■ **Exercise instructions**: Write out every line of the material exactly as it appears.

■ **Data to use**:

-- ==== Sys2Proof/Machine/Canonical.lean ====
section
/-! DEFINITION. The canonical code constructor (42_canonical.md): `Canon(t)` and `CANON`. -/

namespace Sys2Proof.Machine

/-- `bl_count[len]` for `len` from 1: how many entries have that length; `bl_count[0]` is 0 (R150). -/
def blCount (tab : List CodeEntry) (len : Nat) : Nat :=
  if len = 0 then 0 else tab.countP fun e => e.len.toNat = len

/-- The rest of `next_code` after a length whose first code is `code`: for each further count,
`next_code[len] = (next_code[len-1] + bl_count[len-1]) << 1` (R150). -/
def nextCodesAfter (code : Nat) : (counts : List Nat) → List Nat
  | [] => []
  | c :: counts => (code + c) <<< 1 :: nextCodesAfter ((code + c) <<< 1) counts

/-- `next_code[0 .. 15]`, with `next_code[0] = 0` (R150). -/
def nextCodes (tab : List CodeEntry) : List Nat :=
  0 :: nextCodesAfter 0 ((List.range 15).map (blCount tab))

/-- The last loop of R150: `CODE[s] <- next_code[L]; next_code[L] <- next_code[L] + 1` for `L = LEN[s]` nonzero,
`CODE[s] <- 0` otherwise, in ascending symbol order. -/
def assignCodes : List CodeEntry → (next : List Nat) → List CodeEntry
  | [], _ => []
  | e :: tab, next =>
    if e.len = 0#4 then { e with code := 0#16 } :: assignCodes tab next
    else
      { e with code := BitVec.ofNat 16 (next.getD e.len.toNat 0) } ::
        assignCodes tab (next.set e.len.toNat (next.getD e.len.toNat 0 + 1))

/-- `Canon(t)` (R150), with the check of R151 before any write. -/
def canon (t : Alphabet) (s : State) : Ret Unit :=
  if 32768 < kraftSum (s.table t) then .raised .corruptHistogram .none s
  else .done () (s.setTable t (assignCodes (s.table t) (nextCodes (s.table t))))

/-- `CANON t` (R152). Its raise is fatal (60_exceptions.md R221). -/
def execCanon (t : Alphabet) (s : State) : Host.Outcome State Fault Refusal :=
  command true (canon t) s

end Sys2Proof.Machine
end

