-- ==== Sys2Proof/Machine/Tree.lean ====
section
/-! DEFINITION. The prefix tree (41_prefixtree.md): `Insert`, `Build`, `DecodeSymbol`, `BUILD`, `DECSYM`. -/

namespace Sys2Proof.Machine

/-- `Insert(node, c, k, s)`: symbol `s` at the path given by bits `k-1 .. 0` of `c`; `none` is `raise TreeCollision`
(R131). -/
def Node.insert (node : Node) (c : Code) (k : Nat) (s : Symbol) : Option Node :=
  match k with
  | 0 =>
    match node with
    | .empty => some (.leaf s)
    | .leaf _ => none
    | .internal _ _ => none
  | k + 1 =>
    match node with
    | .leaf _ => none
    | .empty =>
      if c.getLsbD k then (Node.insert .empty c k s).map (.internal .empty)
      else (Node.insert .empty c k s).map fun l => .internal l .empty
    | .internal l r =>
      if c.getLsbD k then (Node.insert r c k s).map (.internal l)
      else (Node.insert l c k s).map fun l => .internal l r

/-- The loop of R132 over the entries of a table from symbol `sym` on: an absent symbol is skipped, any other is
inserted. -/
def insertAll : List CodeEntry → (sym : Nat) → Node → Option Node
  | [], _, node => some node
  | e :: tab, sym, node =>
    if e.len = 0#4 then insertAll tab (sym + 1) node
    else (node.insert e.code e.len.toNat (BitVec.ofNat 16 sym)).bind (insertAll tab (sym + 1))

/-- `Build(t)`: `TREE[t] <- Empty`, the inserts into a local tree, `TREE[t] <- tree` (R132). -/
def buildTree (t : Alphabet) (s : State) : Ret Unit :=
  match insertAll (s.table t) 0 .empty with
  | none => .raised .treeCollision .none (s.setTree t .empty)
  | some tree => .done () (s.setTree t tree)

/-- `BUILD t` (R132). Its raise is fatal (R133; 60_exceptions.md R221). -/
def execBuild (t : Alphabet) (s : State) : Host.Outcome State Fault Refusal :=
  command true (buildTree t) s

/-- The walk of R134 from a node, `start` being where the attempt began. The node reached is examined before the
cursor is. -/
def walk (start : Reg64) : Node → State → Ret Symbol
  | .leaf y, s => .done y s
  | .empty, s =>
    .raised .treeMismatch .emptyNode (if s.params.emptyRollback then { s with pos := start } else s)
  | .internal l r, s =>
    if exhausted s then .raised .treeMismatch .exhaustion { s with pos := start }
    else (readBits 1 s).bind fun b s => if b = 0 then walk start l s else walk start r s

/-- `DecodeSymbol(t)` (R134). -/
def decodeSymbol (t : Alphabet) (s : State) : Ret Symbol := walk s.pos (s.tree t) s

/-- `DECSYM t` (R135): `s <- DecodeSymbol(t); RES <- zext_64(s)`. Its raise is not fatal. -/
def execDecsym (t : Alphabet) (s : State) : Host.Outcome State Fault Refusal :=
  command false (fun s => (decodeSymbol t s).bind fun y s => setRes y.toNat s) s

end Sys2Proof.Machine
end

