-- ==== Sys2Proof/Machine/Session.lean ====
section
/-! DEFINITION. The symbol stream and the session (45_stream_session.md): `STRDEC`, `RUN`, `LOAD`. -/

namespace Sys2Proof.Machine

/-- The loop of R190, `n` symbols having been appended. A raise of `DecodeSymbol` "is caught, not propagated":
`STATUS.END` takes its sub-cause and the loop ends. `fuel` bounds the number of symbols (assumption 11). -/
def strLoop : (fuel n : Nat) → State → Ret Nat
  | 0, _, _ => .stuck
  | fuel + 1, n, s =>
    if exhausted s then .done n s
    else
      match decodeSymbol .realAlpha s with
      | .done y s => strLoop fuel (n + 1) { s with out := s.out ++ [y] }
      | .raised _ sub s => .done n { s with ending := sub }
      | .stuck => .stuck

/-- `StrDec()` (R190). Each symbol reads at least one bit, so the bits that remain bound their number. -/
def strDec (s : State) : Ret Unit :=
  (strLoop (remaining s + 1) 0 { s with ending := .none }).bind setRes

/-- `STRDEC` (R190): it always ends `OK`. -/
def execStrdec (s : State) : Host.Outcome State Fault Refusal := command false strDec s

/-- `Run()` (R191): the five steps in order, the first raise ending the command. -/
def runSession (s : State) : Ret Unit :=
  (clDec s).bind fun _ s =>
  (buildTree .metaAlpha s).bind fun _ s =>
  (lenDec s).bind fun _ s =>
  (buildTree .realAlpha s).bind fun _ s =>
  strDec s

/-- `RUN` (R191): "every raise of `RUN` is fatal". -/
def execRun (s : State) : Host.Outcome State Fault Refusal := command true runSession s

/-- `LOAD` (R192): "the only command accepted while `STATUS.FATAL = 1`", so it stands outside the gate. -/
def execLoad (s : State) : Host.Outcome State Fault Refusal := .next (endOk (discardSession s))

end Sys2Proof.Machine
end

■ **Task response**:
-- ==== Sys2Proof/Machine/Canonical.lean ====
section
/-! DEFINITION. The canonical code constructor (42_canonical.md): `Canon(t)` and `CANON`. -/

namespace Sys2Proof.Machine

/-- `bl_count[len]` for `len` from 1: how many entries have that length; `bl_count[0]` is 0 (R150). -/
def blCount (tab : List CodeEntry) (len : Nat) : Nat :=
  if len = 0 then 0 else tab.countP fun e => e.len.toNat = len

/-- The rest of `next_code` after a length whose first code is `code`: for each further count,
`next_code[len] = (next_code[len-1] + bl_count[len-1]) << 1` (R150). -/
def nextCodesAfter (code : Nat) : (counts : List Nat) → List Nat
  | [] => []
  | c :: counts => (code + c) <<< 1 :: nextCodesAfter ((code + c) <<< 1) counts

/-- `next_code[0 .. 15]`, with `next_code[0] = 0` (R150). -/
def nextCodes (tab : List CodeEntry) : List Nat :=
  0 :: nextCodesAfter 0 ((List.range 15).map (blCount tab))

/-- The last loop of R150: `CODE[s] <- next_code[L]; next_code[L] <- next_code[L] + 1` for `L = LEN[s]` nonzero,
`CODE[s] <- 0` otherwise, in ascending symbol order. -/
def assignCodes : List CodeEntry → (next : List Nat) → List CodeEntry
  | [], _ => []
  | e :: tab, next =>
    if e.len = 0#4 then { e with code := 0#16 } :: assignCodes tab next
    else
      { e with code := BitVec.ofNat 16 (next.getD e.len.toNat 0) } ::
        assignCodes tab (next.set e.len.toNat (next.getD e.len.toNat 0 + 1))

/-- `Canon(t)` (R150), with the check of R151 before any write. -/
def canon (t : Alphabet) (s : State) : Ret Unit :=
  if 32768 < kraftSum (s.table t) then .raised .corruptHistogram .none s
  else .done () (s.setTable t (assignCodes (s.table t) (nextCodes (s.table t))))

/-- `CANON t` (R152). Its raise is fatal (60_exceptions.md R221). -/
def execCanon (t : Alphabet) (s : State) : Host.Outcome State Fault Refusal :=
  command true (canon t) s

end Sys2Proof.Machine
end

-- ==== Sys2Proof/Machine/Tree.lean ====
section
/-! DEFINITION. The prefix tree (41_prefixtree.md): `Insert`, `Build`, `DecodeSymbol`, `BUILD`, `DECSYM`. -/

namespace Sys2Proof.Machine

/-- `Insert(node, c, k, s)`: symbol `s` at the path given by bits `k-1 .. 0` of `c`; `none` is `raise TreeCollision`
(R131). -/
def Node.insert (node : Node) (c : Code) (k : Nat) (s : Symbol) : Option Node :=
  match k with
  | 0 =>
    match node with
    | .empty => some (.leaf s)
    | .leaf _ => none
    | .internal _ _ => none
  | k + 1 =>
    match node with
    | .leaf _ => none
    | .empty =>
      if c.getLsbD k then (Node.insert .empty c k s).map (.internal .empty)
      else (Node.insert .empty c k s).map fun l => .internal l .empty
    | .internal l r =>
      if c.getLsbD k then (Node.insert r c k s).map (.internal l)
      else (Node.insert l c k s).map fun l => .internal l r

/-- The loop of R132 over the entries of a table from symbol `sym` on: an absent symbol is skipped, any other is
inserted. -/
def insertAll : List CodeEntry → (sym : Nat) → Node → Option Node
  | [], _, node => some node
  | e :: tab, sym, node =>
    if e.len = 0#4 then insertAll tab (sym + 1) node
    else (node.insert e.code e.len.toNat (BitVec.ofNat 16 sym)).bind (insertAll tab (sym + 1))

/-- `Build(t)`: `TREE[t] <- Empty`, the inserts into a local tree, `TREE[t] <- tree` (R132). -/
def buildTree (t : Alphabet) (s : State) : Ret Unit :=
  match insertAll (s.table t) 0 .empty with
  | none => .raised .treeCollision .none (s.setTree t .empty)
  | some tree => .done () (s.setTree t tree)

/-- `BUILD t` (R132). Its raise is fatal (R133; 60_exceptions.md R221). -/
def execBuild (t : Alphabet) (s : State) : Host.Outcome State Fault Refusal :=
  command true (buildTree t) s

/-- The walk of R134 from a node, `start` being where the attempt began. The node reached is examined before the
cursor is. -/
def walk (start : Reg64) : Node → State → Ret Symbol
  | .leaf y, s => .done y s
  | .empty, s =>
    .raised .treeMismatch .emptyNode (if s.params.emptyRollback then { s with pos := start } else s)
  | .internal l r, s =>
    if exhausted s then .raised .treeMismatch .exhaustion { s with pos := start }
    else (readBits 1 s).bind fun b s => if b = 0 then walk start l s else walk start r s

/-- `DecodeSymbol(t)` (R134). -/
def decodeSymbol (t : Alphabet) (s : State) : Ret Symbol := walk s.pos (s.tree t) s

/-- `DECSYM t` (R135): `s <- DecodeSymbol(t); RES <- zext_64(s)`. Its raise is not fatal. -/
def execDecsym (t : Alphabet) (s : State) : Host.Outcome State Fault Refusal :=
  command false (fun s => (decodeSymbol t s).bind fun y s => setRes y.toNat s) s

end Sys2Proof.Machine
end

-- ==== Sys2Proof/Machine/Session.lean ====
section
/-! DEFINITION. The symbol stream and the session (45_stream_session.md): `STRDEC`, `RUN`, `LOAD`. -/

namespace Sys2Proof.Machine

/-- The loop of R190, `n` symbols having been appended. A raise of `DecodeSymbol` "is caught, not propagated":
`STATUS.END` takes its sub-cause and the loop ends. `fuel` bounds the number of symbols (assumption 11). -/
def strLoop : (fuel n : Nat) → State → Ret Nat
  | 0, _, _ => .stuck
  | fuel + 1, n, s =>
    if exhausted s then .done n s
    else
      match decodeSymbol .realAlpha s with
      | .done y s => strLoop fuel (n + 1) { s with out := s.out ++ [y] }
      | .raised _ sub s => .done n { s with ending := sub }
      | .stuck => .stuck

/-- `StrDec()` (R190). Each symbol reads at least one bit, so the bits that remain bound their number. -/
def strDec (s : State) : Ret Unit :=
  (strLoop (remaining s + 1) 0 { s with ending := .none }).bind setRes

/-- `STRDEC` (R190): it always ends `OK`. -/
def execStrdec (s : State) : Host.Outcome State Fault Refusal := command false strDec s

/-- `Run()` (R191): the five steps in order, the first raise ending the command. -/
def runSession (s : State) : Ret Unit :=
  (clDec s).bind fun _ s =>
  (buildTree .metaAlpha s).bind fun _ s =>
  (lenDec s).bind fun _ s =>
  (buildTree .realAlpha s).bind fun _ s =>
  strDec s

/-- `RUN` (R191): "every raise of `RUN` is fatal". -/
def execRun (s : State) : Host.Outcome State Fault Refusal := command true runSession s

/-- `LOAD` (R192): "the only command accepted while `STATUS.FATAL = 1`", so it stands outside the gate. -/
def execLoad (s : State) : Host.Outcome State Fault Refusal := .next (endOk (discardSession s))

end Sys2Proof.Machine
end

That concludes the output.